-- ==== Sys2Proof/Laws/Settle.lean ====
section
/-! SUPPORT. What carrying on comes to: nothing where every issued descriptor is complete, and the run of one descriptor where it alone
is not (R101, R102). -/

namespace Sys2Proof

/-- A step that leaves the state for every element leaves it for all. -/
theorem Machine.each_id {α : Type} {l : List α} (f : Machine.State → α → Machine.State) (s : Machine.State) (h : ∀ a ∈ l, f s a = s) :
    Machine.State.each f s l = s := by
  induction l with
  | nil => rfl
  | cons a l ih =>
    simp only [Machine.State.each]
    rw [h a (List.mem_cons_self ..)]
    exact ih (fun b hb => h b (List.mem_cons_of_mem _ hb))

/-- Writing a key twice is writing it once. -/
theorem Map.put_put {α : Type} [DecidableEq α] (d : α) (k : Nat) (v w : α) (h : v ≠ d) :
    ∀ l, Map.put d k w (Map.put d k v l) = Map.put d k w l
  | [] => by simp [Map.put, h]
  | (i, x) :: r => by
    simp only [Map.put, h, if_false]
    by_cases h1 : k < i
    · simp [h1, Map.put]
    · by_cases h2 : k = i
      · simp [h2, Map.put]
      · simp [h1, h2, Map.put, Map.put_put d k v w h r]

/-- What a key reads as is the default or among the entries. -/
theorem Map.find_mem {β : Type} (d : β) (k : Nat) : ∀ (l : List (Nat × β)), Map.find d k l = d ∨ (k, Map.find d k l) ∈ l
  | [] => .inl rfl
  | (i, w) :: r => by
    by_cases h : i = k
    · subst h; simp [Map.find]
    · simp only [Map.find, h, if_false]
      rcases Map.find_mem d k r with h1 | h1
      · exact .inl h1
      · exact .inr (List.mem_cons_of_mem _ h1)

namespace Machine

/-- Changing a core twice is changing it once. -/
theorem setCore_setCore (s : State) (c : Nat) (k n : Core) (h : k ≠ Core.off) : (s.setCore c k).setCore c n = s.setCore c n := by
  simp only [State.setCore, Map.set, Map.put_put _ _ _ _ h]

/-! ### Idle cores -/

/-- A core whose issued descriptors are all complete. -/
def Core.idle (k : Core) : Bool := k.inflight.all (fun i => decide (i.stage = .complete))

/-- Among these cores all are idle but one, which stands where a write of it finds it. -/
def nearIdle (c : Nat) : List (Nat × Core) → Bool
  | [] => false
  | (i, k) :: r => if i = c then r.all (fun e => e.2.idle) else decide (i < c) && k.idle && nearIdle c r

/-- Every core is idle, one perhaps aside. -/
def State.near (s : State) (c : Nat) : Bool := nearIdle c s.cores.entries

theorem put_idle (c : Nat) (k : Core) (hk : k ≠ Core.off) : ∀ (l : List (Nat × Core)), l.all (fun e => e.2.idle) = true →
    nearIdle c (Map.put Core.off c k l) = true
  | [], _ => by simp [Map.put, hk, nearIdle]
  | (i, w) :: r, h => by
    have h0 := h
    simp only [List.all_cons, Bool.and_eq_true] at h
    simp only [Map.put, hk, if_false]
    split
    · simp only [nearIdle, if_true]; exact h0
    · split
      · simp only [nearIdle, if_true]; exact h.2
      · rename_i h1 h2
        simp only [nearIdle, Ne.symm h2, if_false, Bool.and_eq_true, decide_eq_true_eq]
        exact ⟨⟨by omega, h.1⟩, put_idle c k hk r h.2⟩

theorem put_near (c : Nat) (k : Core) (hk : k ≠ Core.off) : ∀ (l : List (Nat × Core)), nearIdle c l = true →
    nearIdle c (Map.put Core.off c k l) = true
  | [], h => by simp [nearIdle] at h
  | (i, w) :: r, h => by
    simp only [nearIdle] at h
    simp only [Map.put, hk, if_false]
    split at h
    · rename_i h1; subst h1
      simp only [Nat.lt_irrefl, if_false, if_true, nearIdle]; exact h
    · rename_i h1
      simp only [Bool.and_eq_true, decide_eq_true_eq] at h
      rw [if_neg (by omega), if_neg (Ne.symm h1)]
      simp only [nearIdle, h1, if_false, Bool.and_eq_true, decide_eq_true_eq]
      exact ⟨h.1, put_near c k hk r h.2⟩

theorem put_other_near (c p : Nat) (k : Core) (hp : p ≠ c) (hi : k.idle = true) : ∀ (l : List (Nat × Core)), nearIdle c l = true →
    nearIdle c (Map.put Core.off p k l) = true
  | [], h => by simp [nearIdle] at h
  | (i, w) :: r, h => by
    have h0 := h
    simp only [nearIdle] at h
    simp only [Map.put]
    split at h
    · rename_i h1; subst h1
      split
      · split
        · exact h0
        · simp only [nearIdle, hp, if_false, if_true, Bool.and_eq_true, decide_eq_true_eq]; exact ⟨⟨by assumption, hi⟩, h⟩
      · simp only [nearIdle, if_true]
        have : ∀ l : List (Nat × Core), l.all (fun e => e.2.idle) = true → (Map.put Core.off p k l).all (fun e => e.2.idle) = true := by
          intro l
          induction l with
          | nil => intro _; simp only [Map.put]; split <;> simp [hi]
          | cons e l ih =>
            intro he
            have he0 := he
            simp only [List.all_cons, Bool.and_eq_true] at he
            obtain ⟨j, x⟩ := e
            simp only [Map.put]
            split
            · split
              · exact he0
              · simp only [List.all_cons, hi, Bool.true_and]; simpa using he
            · split
              · split
                · exact he.2
                · simp only [List.all_cons, hi, Bool.true_and]; exact he.2
              · simp only [List.all_cons, he.1, Bool.true_and]; exact ih he.2
        exact this r h
    · rename_i h1
      simp only [Bool.and_eq_true, decide_eq_true_eq] at h
      split
      · split
        · exact h0
        · simp only [nearIdle, hp, if_false, h1, Bool.and_eq_true, decide_eq_true_eq]; exact ⟨⟨by omega, hi⟩, h⟩
      · split
        · split
          · exact h.2
          · simp only [nearIdle, hp, if_false, Bool.and_eq_true, decide_eq_true_eq]; exact ⟨⟨by omega, hi⟩, h.2⟩
        · simp only [nearIdle, h1, if_false, Bool.and_eq_true, decide_eq_true_eq]
          exact ⟨h.1, put_other_near c p k hp hi r h.2⟩

theorem near_find (c : Nat) : ∀ (l : List (Nat × Core)), nearIdle c l = true → (Map.find Core.off c l).idle = true →
    l.all (fun e => e.2.idle) = true
  | [], h, _ => by simp [nearIdle] at h
  | (i, w) :: r, h, hf => by
    simp only [nearIdle] at h
    simp only [List.all_cons, Bool.and_eq_true]
    split at h
    · rename_i h1; subst h1
      simp only [Map.find, if_true] at hf
      exact ⟨hf, h⟩
    · rename_i h1
      simp only [Map.find, h1, if_false] at hf
      simp only [Bool.and_eq_true, decide_eq_true_eq] at h
      exact ⟨h.1.2, near_find c r h.2 hf⟩

theorem near_other (c p : Nat) (hp : p ≠ c) : ∀ (l : List (Nat × Core)), nearIdle c l = true → (Map.find Core.off p l).idle = true
  | [], h => by simp [nearIdle] at h
  | (i, w) :: r, h => by
    simp only [nearIdle] at h
    split at h
    · rename_i h1; subst h1
      simp only [Map.find, Ne.symm hp, if_false]
      rcases Map.find_mem Core.off p r with h2 | h2
      · rw [h2]; rfl
      · exact List.all_eq_true.mp h _ h2
    · rename_i h1
      simp only [Bool.and_eq_true, decide_eq_true_eq] at h
      by_cases h2 : i = p
      · simp only [Map.find, h2, if_true]; exact h.1.2
      · simp only [Map.find, h2, if_false]; exact near_other c p hp r h.2

theorem near_mem (c : Nat) : ∀ (l : List (Nat × Core)), nearIdle c l = true → (c, Map.find Core.off c l) ∈ l
  | [], h => by simp [nearIdle] at h
  | (i, w) :: r, h => by
    simp only [nearIdle] at h
    split at h
    · rename_i h1; subst h1; simp [Map.find]
    · rename_i h1
      simp only [Bool.and_eq_true] at h
      simp only [Map.find, h1, if_false]
      exact List.mem_cons_of_mem _ (near_mem c r h.2)

/-- Changing one core of an idle package. -/
theorem near_of_idle {s : State} (c : Nat) {k : Core} (h : s.unitsIdle = true) (hk : k ≠ Core.off) : (s.setCore c k).near c = true :=
  put_idle c k hk _ h

/-- Changing the core that is not idle. -/
theorem near_setCore {s : State} {c : Nat} {k : Core} (h : s.near c = true) (hk : k ≠ Core.off) : (s.setCore c k).near c = true :=
  put_near c k hk _ h

/-- Changing another core to an idle one. -/
theorem near_setCore_other {s : State} {c p : Nat} {k : Core} (h : s.near c = true) (hp : p ≠ c) (hi : k.idle = true) :
    (s.setCore p k).near c = true := put_other_near c p k hp hi _ h

/-- Every core is idle once the one is. -/
theorem idle_of_near {s : State} {c : Nat} (h : s.near c = true) (hi : (s.core c).idle = true) : s.unitsIdle = true := near_find c _ h hi

/-- The other cores are idle. -/
theorem idle_other {s : State} {c p : Nat} (h : s.near c = true) (hp : p ≠ c) : (s.core p).idle = true := near_other c p hp _ h

/-- The cores of an idle package are idle. -/
theorem idle_core {s : State} (h : s.unitsIdle = true) (c : Nat) : (s.core c).idle = true := by
  simp only [State.core, Map.get]
  rcases Map.find_mem Core.off c s.cores.entries with h1 | h1
  · rw [h1]; rfl
  · exact List.all_eq_true.mp h _ h1

/-- Nearness reads the cores alone. -/
theorem near_of_cores {s t : State} {c : Nat} (h : t.cores = s.cores) : t.near c = s.near c := by simp only [State.near, h]

/-! ### Units -/

/-- No complete descriptor holds a unit. -/
theorem holder_none (unit : Nat) : ∀ (l : List Issued) (n : Nat), l.all (fun i => decide (i.stage = .complete)) = true →
    holderAt unit l n = none
  | [], _, _ => rfl
  | i :: r, n, h => by
    simp only [List.all_cons, Bool.and_eq_true, decide_eq_true_eq] at h
    simp [holderAt, Issued.passes, h.1, holder_none unit r (n + 1) h.2]

/-- A descriptor issued after complete ones holds its unit, and no other. -/
theorem holder_last (unit : Nat) (i : Issued) : ∀ (l : List Issued) (n : Nat), l.all (fun i => decide (i.stage = .complete)) = true →
    holderAt unit (l ++ [i]) n = if opUnit (dOp i.desc) = unit ∧ i.passes = false then some (n + l.length) else none
  | [], n, _ => by simp [holderAt]
  | j :: r, n, h => by
    simp only [List.all_cons, Bool.and_eq_true, decide_eq_true_eq] at h
    have hj : j.passes = true := by simp [Issued.passes, h.1]
    simp only [List.cons_append, holderAt, hj, Bool.true_eq_false, and_false, if_false, List.length_cons]
    rw [holder_last unit i r (n + 1) h.2, show n + 1 + r.length = n + (r.length + 1) by omega]

/-- Where nothing holds a unit, carrying it on changes nothing. -/
theorem runUnit_none {s : State} {c unit : Nat} (n : Nat) (h : holderAt unit (s.core c).inflight 0 = none) : s.runUnit c unit n = s := by
  cases n with
  | zero => rfl
  | succ n => simp only [State.runUnit, h]

/-- One descriptor of a unit runs, and the unit goes on. -/
theorem runUnit_succ {s t : State} {c unit pos n : Nat} {i : Issued} (h : holderAt unit (s.core c).inflight 0 = some pos)
    (hi : (s.core c).inflight[pos]? = some i) (hr : s.runAt c pos unit i = some t) : s.runUnit c unit (n + 1) = t.runUnit c unit n := by
  rw [State.runUnit]; simp only [h, hi, hr]

/-- A descriptor that cannot go on holds its unit. -/
theorem runUnit_stuck {s : State} {c unit pos : Nat} {i : Issued} (n : Nat) (h : holderAt unit (s.core c).inflight 0 = some pos)
    (hi : (s.core c).inflight[pos]? = some i) (hr : s.runAt c pos unit i = none) : s.runUnit c unit n = s := by
  cases n with
  | zero => rfl
  | succ n => rw [State.runUnit]; simp only [h, hi, hr]

/-- An idle core's units have nothing to carry on. -/
theorem runUnit_idle {s : State} {c : Nat} (unit n : Nat) (h : (s.core c).idle = true) : s.runUnit c unit n = s :=
  runUnit_none n (holder_none unit _ 0 h)

/-- A sweep over idle cores changes nothing. -/
theorem sweep_idle {s : State} (h : s.unitsIdle = true) : s.sweep = s := by
  apply each_id
  intro c _
  simp only [runUnit_idle _ _ (idle_core h c)]
  split <;> rfl

/-- A sum of zeros. -/
theorem sum_zero : ∀ (l : List Nat), (∀ n ∈ l, n = 0) → l.sum = 0
  | [], _ => rfl
  | a :: r, h => by
    rw [List.sum_cons, h a (List.mem_cons_self ..), sum_zero r (fun n hn => h n (List.mem_cons_of_mem _ hn))]

/-- An element of a sum is no greater than the sum. -/
theorem le_sum : ∀ (l : List Nat) (n : Nat), n ∈ l → n ≤ l.sum
  | [], _, h => by simp at h
  | a :: r, n, h => by
    rw [List.sum_cons]
    rcases List.mem_cons.mp h with h | h
    · omega
    · have := le_sum r n h; omega

/-- Where every core is idle nothing is undone. -/
theorem undone_idle {s : State} (h : s.unitsIdle = true) : s.undone = 0 := by
  simp only [State.undone]
  apply sum_zero
  intro n hn
  obtain ⟨e, he, rfl⟩ := List.mem_map.mp hn
  apply sum_zero
  intro m hm
  obtain ⟨i, hi, rfl⟩ := List.mem_map.mp hm
  have := List.all_eq_true.mp (List.all_eq_true.mp h e he) i hi
  simp only [decide_eq_true_eq] at this
  simp [this]

/-- Sweeping an idle package changes nothing. -/
theorem sweeps_idle {s : State} (h : s.unitsIdle = true) (n : Nat) : s.sweeps n = s := by
  cases n with
  | zero => rfl
  | succ n => simp only [State.sweeps, sweep_idle h, Nat.lt_irrefl, if_false]

/-- A core with a queued descriptor is undone. -/
theorem undone_queued {s : State} {c : Nat} {i : Issued} (h : s.near c = true) (hi : i ∈ (s.core c).inflight) (hq : i.stage = .queued) :
    0 < s.undone := by
  have h1 := near_mem c _ h
  have h2 : 2 ≤ ((s.core c).inflight.map (fun i => match i.stage with | .queued => 2 | .begun => 1 | .complete => 0)).sum :=
    le_sum _ 2 (List.mem_map.mpr ⟨i, hi, by rw [hq]⟩)
  have h3 := le_sum _ _ (List.mem_map.mpr ⟨_, h1, rfl⟩ :
    ((s.core c).inflight.map (fun i => match i.stage with | .queued => 2 | .begun => 1 | .complete => 0)).sum ∈
      s.cores.entries.map (fun c => (c.2.inflight.map (fun i => match i.stage with | .queued => 2 | .begun => 1 | .complete => 0)).sum))
  have h4 : s.undone = (s.cores.entries.map (fun c => (c.2.inflight.map (fun i =>
    match i.stage with | .queued => 2 | .begun => 1 | .complete => 0)).sum)).sum := rfl
  omega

### [Exercise requirements]
From the material above, gather all lines that include the string "namespace" and copy them.

### [Task response]
namespace Sys2Proof
namespace Machine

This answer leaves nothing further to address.